Taxi
Büro:
»He«, sagte ich, »was soll das denn? Seit wann hat der Zwonullsechs ein Kreditkartenschild hinten drin?«
»Ich lass jetzt alle Taxis mit Kreditkartenannahme ausrüsten«, sagte Udo-Dreidoppelsieben.
»Ich fahr aber kein Kreditkarten-Taxi.«
»Ist doch ganz einfach«, sagte Udo. »Ich erkläre dir, wie das geht. Ist überhaupt nicht schwer zu begreifen.«
In diesem Augenblick kam auch Dietrich wieder.
»Gib mir ein anderes Taxi oder mach das Visa-Schild weg.«
»Ein Taxiunternehmen ist ein Serviceunternehmen«, sagte Udo. »Ich meine, wir leben davon, dass wir guten Service bieten.«
»Ich fahr keine Arschlöcher, die mit Visa Card bezahlen«, sagte Dietrich.
»Ah ja, und wenn das Arschloch dann an deinem Taxi vorbeigeht und lieber bei einem Taxi einsteigt, dass auch Kreditkarten nimmt?«
»Ist mir egal. Auf solche Typen lege ich überhaupt keinen Wert. Für fünf Mark achtzig um die Ecke fahren und dann die goldene American Express herausholen. Die wollen sich doch nur wichtig machen.«
»Ich fahr die auch nicht«, sagte ich. »Die sollen mit Bargeld zahlen. Was ist gegen Bargeld einzuwenden?«
»So ein Quatsch«, fuhr Udo auf. »Wie kann man bloß so unflexibel sein. Alle anderen Fahrer haben die Geräte anstandslos übernommen. Das war für die völlig normal.«
»Glaub ich nicht«, sagte Dietrich.
»Doch. Ihr seid die Einzigen, die sich so anstellen.«
»Jedenfalls … ich fahr so nicht«, sagte Dietrich.
»Okay«, sagte Udo. »Nusske!«
Nusske erschien. Er trug einen blauen Mechaniker-Overall, der ihm sehr gut stand.
»Wieso bist du denn hier?«, fragte ich. »Ich dachte, du hast deine eigene Werkstatt.«
»Ich helfe bloß aus«, sagte Nusske.
»Kannst du das Kreditkartenschild vom Viervierdrei wieder ausbauen?«, fragte Udo.
»Is’ gut«, sagte Nusske.
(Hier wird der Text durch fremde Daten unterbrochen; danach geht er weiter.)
/-- The block's accesses leave bits 7:1 of every sample. -/
theorem accessMemory_upper (m : Memory) (xs : List Access) (a : Nat) :
    (accessMemory m xs).read a &&& 0xFE = m.read a &&& 0xFE := by
  induction xs generalizing m with
  | nil => rfl
  | cons x rest ih => exact (ih (x.after m)).trans (Access.after_upper m x a)

/-- Settles O39: a command overwrites low bits only, and no other action but those excluded writes. -/
theorem blockNeverChangesUpperBits : Obligations.BlockNeverChangesUpperBits := by
  intro s t hstep hwrite hload a
  rcases step_cases hstep with ⟨-, rfl⟩ | ⟨w, rest, i, -, -, hexec⟩ | ⟨w, rest, why, -, -, rfl⟩ | ⟨rest, -, rfl⟩ |
    ⟨b, rest, -, rfl⟩ | ⟨b, v, rest, hp, -⟩ | ⟨samples, rest, hp, -⟩
  · rfl
  · obtain rfl := eq_afterCommand hexec
    exact accessMemory_upper s.mem _ a
  · rfl
  · rfl
  · rfl
  · exact absurd hp (hwrite b v rest)
  · exact absurd hp (hload samples rest)

/-! ### The walk -/

/-- Rule R15: a command restarts the walk, moves it on from inside, leaves it, or places it at Bit Position 8. -/
theorem State.registersAfter_walkForm {s : State} (h : WalkForm s) (i : Instr) : WalkForm (s.registersAfter i) := by
  cases i with
  | seth | setw | setc | seqStart => exact .inl ⟨rfl, rfl, rfl⟩
  | rdreg => exact h
  | seqGet | seqPut =>
    simp only [State.registersAfter]
    split
    next => exact h
    next hex =>
      have hpos := s.exhausted_eq_false_iff.mp (Bool.eq_false_of_not_eq_true hex)
      exact .inr (h.walkInside hpos).advance_form
  | embed | extract =>
    simp only [State.registersAfter]
    split
    next => exact .inl ⟨rfl, rfl, rfl⟩
    next hlt =>
      have hle := Nat.le_of_not_lt hlt
      exact State.placeWalk_form (Nat.zero_lt_of_lt hle) hle

/-- Settles O42: no action but a command moves the walk, and reset restarts it. -/
theorem stepKeepsWalkForm : Obligations.StepKeepsWalkForm := fun _ _ hs hstep =>
  KeptByEveryAction.step (P := WalkForm)
    { pending := fun _ _ h => h
      command := fun s w i h => State.registersAfter_walkForm (s := s.emit (.command w)) h i
      illegal := fun _ _ h => h
      reset := fun _ _ => .inl ⟨rfl, rfl, rfl⟩
      hostRead := fun _ _ h => h
      hostWrite := fun _ _ _ h => h
      hostLoad := fun _ _ h => h } hs hstep

/-! ### The trace as a record of frame memory -/

theorem replay_append (m : Memory) (es es' : List Event) :
    replay m (es ++ es') = (replay m es).bind fun m' => replay m' es' := by
  induction es generalizing m with
  | nil => rfl
  | cons e rest ih =>
    cases e with
    | read a v | hostRead a v =>
      simp only [List.cons_append, replay]
      split
      · exact ih m
      · rfl
    | write | hostWrite | hostLoad | command | respond | reset => exact ih _

/-- The block's accesses replay to the memory they leave: each read sees the memory of its moment. -/
theorem replay_accessEvents (m : Memory) (xs : List Access) :
    replay m (accessEvents m xs) = some (accessMemory m xs) := by
  induction xs generalizing m with
  | nil => rfl
  | cons x rest ih =>
    have hone : replay m (x.events m) = some (x.after m) := by
      cases x with
      | get a | put a b => exact if_pos rfl
    rw [accessEvents, replay_append, hone]
    exact ih (x.after m)

/-- Further events replay from the memory that the trace gives. -/
theorem TraceGivesMemory.of_append {s t : State} (h : TraceGivesMemory s) {es : List Event}
    (htrace : t.trace = s.trace ++ es) (hes : replay s.mem es = some t.mem) : TraceGivesMemory t := by
  rw [TraceGivesMemory, htrace, replay_append, h]
  exact hes

theorem TraceGivesMemory.command {s : State} (h : TraceGivesMemory s) (w : Word) (i : Instr) :
    TraceGivesMemory ((s.emit (.command w)).afterCommand i) := by
  have htaken : TraceGivesMemory (s.emit (.command w)) := h.of_append rfl rfl
  refine htaken.of_append (State.afterCommand_trace _ i) ?_
  rw [replay_append, replay_accessEvents]
  rfl

/-- Settles O43: what an action adds to the trace replays from the memory before it to the memory after it. -/
theorem stepKeepsTraceOfMemory : Obligations.StepKeepsTraceOfMemory := fun _ _ hs hstep =>
  KeptByEveryAction.step (P := TraceGivesMemory)
    { pending := fun _ _ h => h
      command := fun _ w i h => h.command w i
      illegal := fun s w h =>
        (h.of_append (t := s.emit (.command w)) rfl rfl).of_append (es := [.respond 0x30000000]) rfl rfl
      reset := fun _ h => h.of_append rfl rfl
      hostRead := fun _ _ h => h.of_append rfl (if_pos rfl)
      hostWrite := fun _ _ _ h => h.of_append rfl rfl
      hostLoad := fun _ _ h => h.of_append rfl rfl } hs hstep

/-! ### The trace as a record of the sticky bits -/

/-- The sticky bits after further events, from those before them. -/
theorem TraceGivesSticky.of_append {s t : State} (h : TraceGivesSticky s) {es : List Event}
    (htrace : t.trace = s.trace ++ es) (hes : es.foldl stickyAfter (s.eIfb, s.eIll) = (t.eIfb, t.eIll)) :
    TraceGivesSticky t := by
  rw [TraceGivesSticky, htrace, List.foldl_append, h]
  exact hes

/-- An access is no response and no reset. -/
theorem foldl_stickyAfter_accessEvents (p : Bool × Bool) (m : Memory) (xs : List Access) :
    (accessEvents m xs).foldl stickyAfter p = p := by
  induction xs generalizing m with
  | nil => rfl
  | cons x rest ih =>
    have hone : (x.events m).foldl stickyAfter p = p := by cases x <;> rfl
    rw [accessEvents, List.foldl_append, hone, ih]

/-- Table T8: the numbers of the four status codes are different. -/
theorem StatusCode.code_injective {x y : StatusCode} (h : x.code = y.code) : x = y := by
  have hall : ∀ x ∈ [StatusCode.ok, .eos, .ifb, .ill], ∀ y ∈ [StatusCode.ok, .eos, .ifb, .ill],
      x.code = y.code → x = y := by decide
  have hmem : ∀ x : StatusCode, x ∈ [StatusCode.ok, .eos, .ifb, .ill] := fun x => by cases x <;> decide
  exact hall x (hmem x) y (hmem y) h

/-- Two responses of different status are different words. -/
theorem responseWord_ne {status status' : StatusCode} (h : status ≠ status') (data data' : Half) :
    responseWord status data ≠ responseWord status' data' := by
  intro hword
  apply h (StatusCode.code_injective _)
  rw [← responseStatus_responseWord status data, hword, responseStatus_responseWord]

/-- A command's response is recorded in `E_IFB` exactly where it is `IFB`, and never in `E_ILL`. -/
theorem State.stickyAfter_response (s : State) (i : Instr) (p : Bool × Bool) :
    stickyAfter p (.respond (responseWord (s.statusOf i) (s.answerTo i))) =
      (p.1 || decide (s.statusOf i = .ifb), p.2) := by
  have hill : s.statusOf i ≠ .ill := fun hill => by
    rcases s.statusOf_ok_or i with h | ⟨h | h, -⟩ <;> cases hill.symm.trans h
  have hsecond := beq_false_of_ne (responseWord_ne hill (s.answerTo i) 0)
  rw [stickyAfter, hsecond, Bool.or_false]
  by_cases hifb : s.statusOf i = .ifb
  · rcases s.statusOf_ok_or i with hok | ⟨-, hdata⟩
    · rw [hifb] at hok
      cases hok
    · rw [hifb, hdata, beq_self_eq_true, decide_eq_true rfl]
  · rw [beq_false_of_ne (responseWord_ne hifb _ _), decide_eq_false hifb]
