-- ==== Sys2Proof/Machine/Flags.lean ====
section
/-! DEFINITION. The flags one block computes for another: which items of the progress record changed (R95), what counts as
activity (R95), the clock minute (R102), and the modes in which the displays show nothing (R122, R160, R169). -/

namespace Sys2Proof

/-- SERVICE or RESTART_PENDING: seats and lines are BLANK, panels render SERVICE (R122, R160, R169). -/
def Mode.dark : Mode → Bool
  | .service => true
  | .restartPending => true
  | .normal => false
  | .quiet => false

end Sys2Proof

namespace Sys2Proof.Machine

/-- The approach in force (R83): while APPROACHING, or in HOLD with remembered state APPROACHING. -/
def Progress.inForce (r : Progress) : Option Approach :=
  if r.state = .approaching ∨ (r.state = .hold ∧ r.remembered = some .approaching) then r.approach else none

/-- The items of the record that an event changed (R95). -/
def Progress.changed (old new : Progress) : Changed :=
  { state := old.state != new.state, remembered := old.remembered != new.remembered, p := old.p != new.p,
    n := old.n != new.n, a := old.a != new.a,
    approach := old.approach != new.approach || old.inForce != new.inForce,
    permille := old.permille != new.permille, arrival := old.arrival != new.arrival, delay := old.delay != new.delay }

/-- Whether the Reservation Unit is announced (R95, R123). -/
def Changed.forResv (c : Changed) : Bool := c.state || c.remembered || c.p || c.n || c.a || c.approach

/-- Whether the Notice Unit is announced (R95). -/
def Changed.forNotice (c : Changed) : Bool := Changed.forResv c || c.arrival

/-- Whether the Panel Composer is announced (R95). -/
def Changed.forPanel (c : Changed) : Bool := Changed.forNotice c || c.permille || c.delay

/-- The announcements of a changed record, one to each unit that reads a changed item (R95). -/
def Progress.newsOf (old new : Progress) : List Instr :=
  let c := Progress.changed old new
  (if Changed.forResv c then [Instr.reckoningAnnouncementResv (.progress c)] else []) ++
  (if Changed.forNotice c then [Instr.reckoningAnnouncementNotice (.progress c)] else []) ++
  (if Changed.forPanel c then [Instr.reckoningAnnouncementPanel (.progress c)] else [])

/-- The activities of an event (R95): the entry of an approach, the change of the state to AT_STOP, and, for an accepted
frame (`framed`), a door release that was NONE before and is not NONE in the frame. -/
def Progress.activities (old new : Progress) (framed : Bool) : List Instr :=
  (if new.inForce.isSome && new.inForce != old.inForce then [Instr.activity] else []) ++
  (if new.state == .atStop && old.state != .atStop then [Instr.activity] else []) ++
  (if framed && new.door != .closed && old.door == .closed then [Instr.activity] else [])

/-- The minute of the day of the clock (R102). -/
def Clock.minute (c : Clock) : Nat := c.seconds / 60

/-- The announcement of a changed clock minute, or of a clock that becomes valid (R102). -/
def Clock.news (old new : Clock) : List Instr :=
  if old.minute ≠ new.minute ∨ (new.valid ∧ ¬ old.valid) then [Instr.clockMinuteChange] else []

/-- The clock stamp of a fault: the seconds, or none for "clock invalid" (R188). -/
def Clock.stamp (c : Clock) : Option Nat := if c.valid then some c.seconds else none

end Sys2Proof.Machine
end

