/-! ### Modes (R160) -/

/-- A show in progress withdrawn, the lines BLANK (R160). -/
def NoticeUnit.withdraw (u : NoticeUnit) : Did NoticeUnit :=
  match u.lines with
  | .showing id _ _ =>
    ⟨{ u with
       lines := .blank
       queue := u.queue.map (fun e =>
         if e.id = id then
           { e with due := true, showsRemaining := if e.count = 0 then e.showsRemaining else e.showsRemaining + 1 }
         else e) },
     [.noticeTextChange .current]⟩
  | .blank => Did.nothing { u with lines := .blank }
  | .default => Did.nothing { u with lines := .blank }

/-- The Notice Unit takes a mode change (R160). -/
def execModeChangeNotice (before after : Mode) (s : State) : StepOutcome :=
  let t := s.taken (.modeChangeNotice before after)
  if after.dark then .next (t.withNotice s.notice.withdraw) else .next (t.withNotice (s.notice.settle s))

/-! ### The default line and the local notices (R161, R162, R163) -/

/-- The default text built afresh (R161). -/
def NoticeUnit.rebuildDefault (s : State) (u : NoticeUnit) : NoticeUnit :=
  { u with defaultText := defaultLine s.tables s.form.coachNumber s.reck.calling }

/-- The id of a local notice (R162). -/
def localId : ApproachKind → Nat
  | .calling => 65281
  | .closedDoor => 65282

/-- The local notice of a kind (R162). Its category and language are 0 and its own priority 1 (log 9, the model's choice):
R162 gives its effective priority alone, and nothing reads the three. -/
def localEntry (t : TableStore) (r : Progress) (k : ApproachKind) : NoticeEntry :=
  { id := localId k, category := 0, language := 0, priority := 1, mask := 7, overlay := false, interval := 30, count := 0,
    lifetime := 0, text := .inlined (localText t r k), effective := 1, due := true, repeatTimer := 0, showsRemaining := 0,
    remaining := none, overlayWanted := false }

/-- The text of a queued local notice rebuilt; lines that show it take it at once, the dwell kept (R163). -/
def NoticeUnit.rebuildLocal (s : State) (u : NoticeUnit) (k : ApproachKind) : Did NoticeUnit :=
  match u.find (localId k) with
  | none => Did.nothing u
  | some e =>
    let text := localText s.tables s.reck.progress k
    if e.text = .inlined text then Did.nothing u
    else
      let v := { u with queue := replaceEntry u.queue { e with text := .inlined text } }
      match u.lines with
      | .showing id _ dwell =>
        if id = localId k then ⟨{ v with lines := .showing id text dwell }, [.noticeTextChange .current]⟩ else Did.nothing v
      | .blank => Did.nothing v
      | .default => Did.nothing v

/-- Both local notices' texts rebuilt (R163). -/
def NoticeUnit.rebuildLocals (s : State) (u : NoticeUnit) : Did NoticeUnit :=
  (u.rebuildLocal s .calling).andThen (fun v => v.rebuildLocal s .closedDoor)

/-- The local notices kept in step with the approach in force (R162). -/
def NoticeUnit.reconcile (s : State) (u : NoticeUnit) : Did NoticeUnit :=
  let now := s.reck.progress.inForce
  if now = u.basis then u.rebuildLocals s
  else
    ((match u.basis with
      | some a => u.removeAndSettle s (localId a.kind)
      | none => Did.nothing u).andThen
     (fun v => match now with
      | some a => v.offer s (localEntry s.tables s.reck.progress a.kind)
      | none => Did.nothing v)).andThen
     (fun v => Did.nothing { v with basis := now })

/-- The Notice Unit takes an announcement of the Reckoning Unit (R161, R162). -/
def execReckoningAnnouncementNotice (news : ReckoningNews) (s : State) : StepOutcome :=
  let t := s.taken (.reckoningAnnouncementNotice news)
  match news with
  | .sets => .next (t.withNotice ((s.notice.rebuildDefault s).reconcile s))
  | .progress _ => .next (t.withNotice (s.notice.reconcile s))

/-- The purge of a portion change (R165): the entries whose mask lacks the new portion's bit, in queue order. -/
def NoticeUnit.purge (s : State) (u : NoticeUnit) (portion : Nat) : Did NoticeUnit :=
  Did.each (NoticeUnit.removeAndSettle s) u ((u.queue.filter (fun e => !holdsPortion e.mask portion)).map (·.id))

/-- The Notice Unit takes a portion change (R165). -/
def execPortionChangeNotice (portion : Nat) (s : State) : StepOutcome :=
  .next ((s.taken (.portionChangeNotice portion)).withNotice
    ((NoticeUnit.purge s { s.notice with portion := portion } portion).andThen (fun v => (v.rebuildDefault s).reconcile s)))

/-- The tables with the TEXT bank that a TEXT activation replaced, while the Notice Unit has not taken it (log 7). -/
def TableStore.withReplacedText (t : TableStore) : TableStore :=
  match t.replacedText with
  | none => t
  | some b => { t with text := { t.text with active := b } }

/-- The overlay-wanted entries whose text the TEXT activation has changed (R166, log 10). -/
def NoticeUnit.changedOverlays (t : TableStore) (u : NoticeUnit) : List Instr :=
  (u.queue.filter (fun e => e.overlayWanted && noticeText t.withReplacedText e != noticeText t e)).map
    (fun e => .noticeTextChange (.entry e.id))

/-- The Notice Unit takes a ROUTE or TEXT activation (R161, R162, R163, R166). -/
def execActivationAnnouncementNotice (families : FamilySet) (s : State) : StepOutcome :=
  let u := s.notice.rebuildDefault s
  let d := if families.route then u.reconcile s else Did.nothing u
  let e := if families.text then
      (d.andThen (fun v => v.rebuildLocals s)).andThen (fun v => ⟨v, v.changedOverlays s.tables⟩)
    else d
  let t := (s.taken (.activationAnnouncementNotice families)).withNotice e
  .next (if families.text then { t with tables := { s.tables with replacedText := none } } else t)

/-- The Notice Unit takes a coach number change (R161). -/
def execCoachNumberChange (s : State) : StepOutcome :=
  .next ((s.taken .coachNumberChange).withNotice (Did.nothing (s.notice.rebuildDefault s)))

end Sys2Proof.Machine
end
Er ging mit Dietrich zu dem Mercedes.
»Und was ist mit meiner Kiste?«, fragte ich.
»Du fährst den Jetta so, wie er ist«, sagte Udo. »Du fährst so unregelmäßig, an dir verdien ich eh nichts. Du hast hier keine Ansprüche zu stellen!«
»Na gut«, sagte ich, »dann geh ich jetzt wieder nach Hause.«
»Dann tu das doch! Auf solche Scheißfahrer wie dich kann ich sowieso verzichten.«
Ich ging hinaus und schloss mein Fahrrad auf. Als ich wegfahren wollte, steckte Udo den Kopf aus der Tür.
»Komm zurück. Wir nehmen die Schilder wieder raus.«
10
»Wieso hast du dich nicht geweigert, den Jetta zu fahren?«, fragte Dietrich am nächsten Tag. Er kam gerade vom Imbiss zurück, hatte Hähnchen und Pommes Frites gekauft. Ich kniete auf dem Boden und reparierte mal wieder mein Fahrrad. Diesmal flickte ich nicht, sondern legte gleich einen neuen Schlauch ein, um auf Nummer sicher zu gehen.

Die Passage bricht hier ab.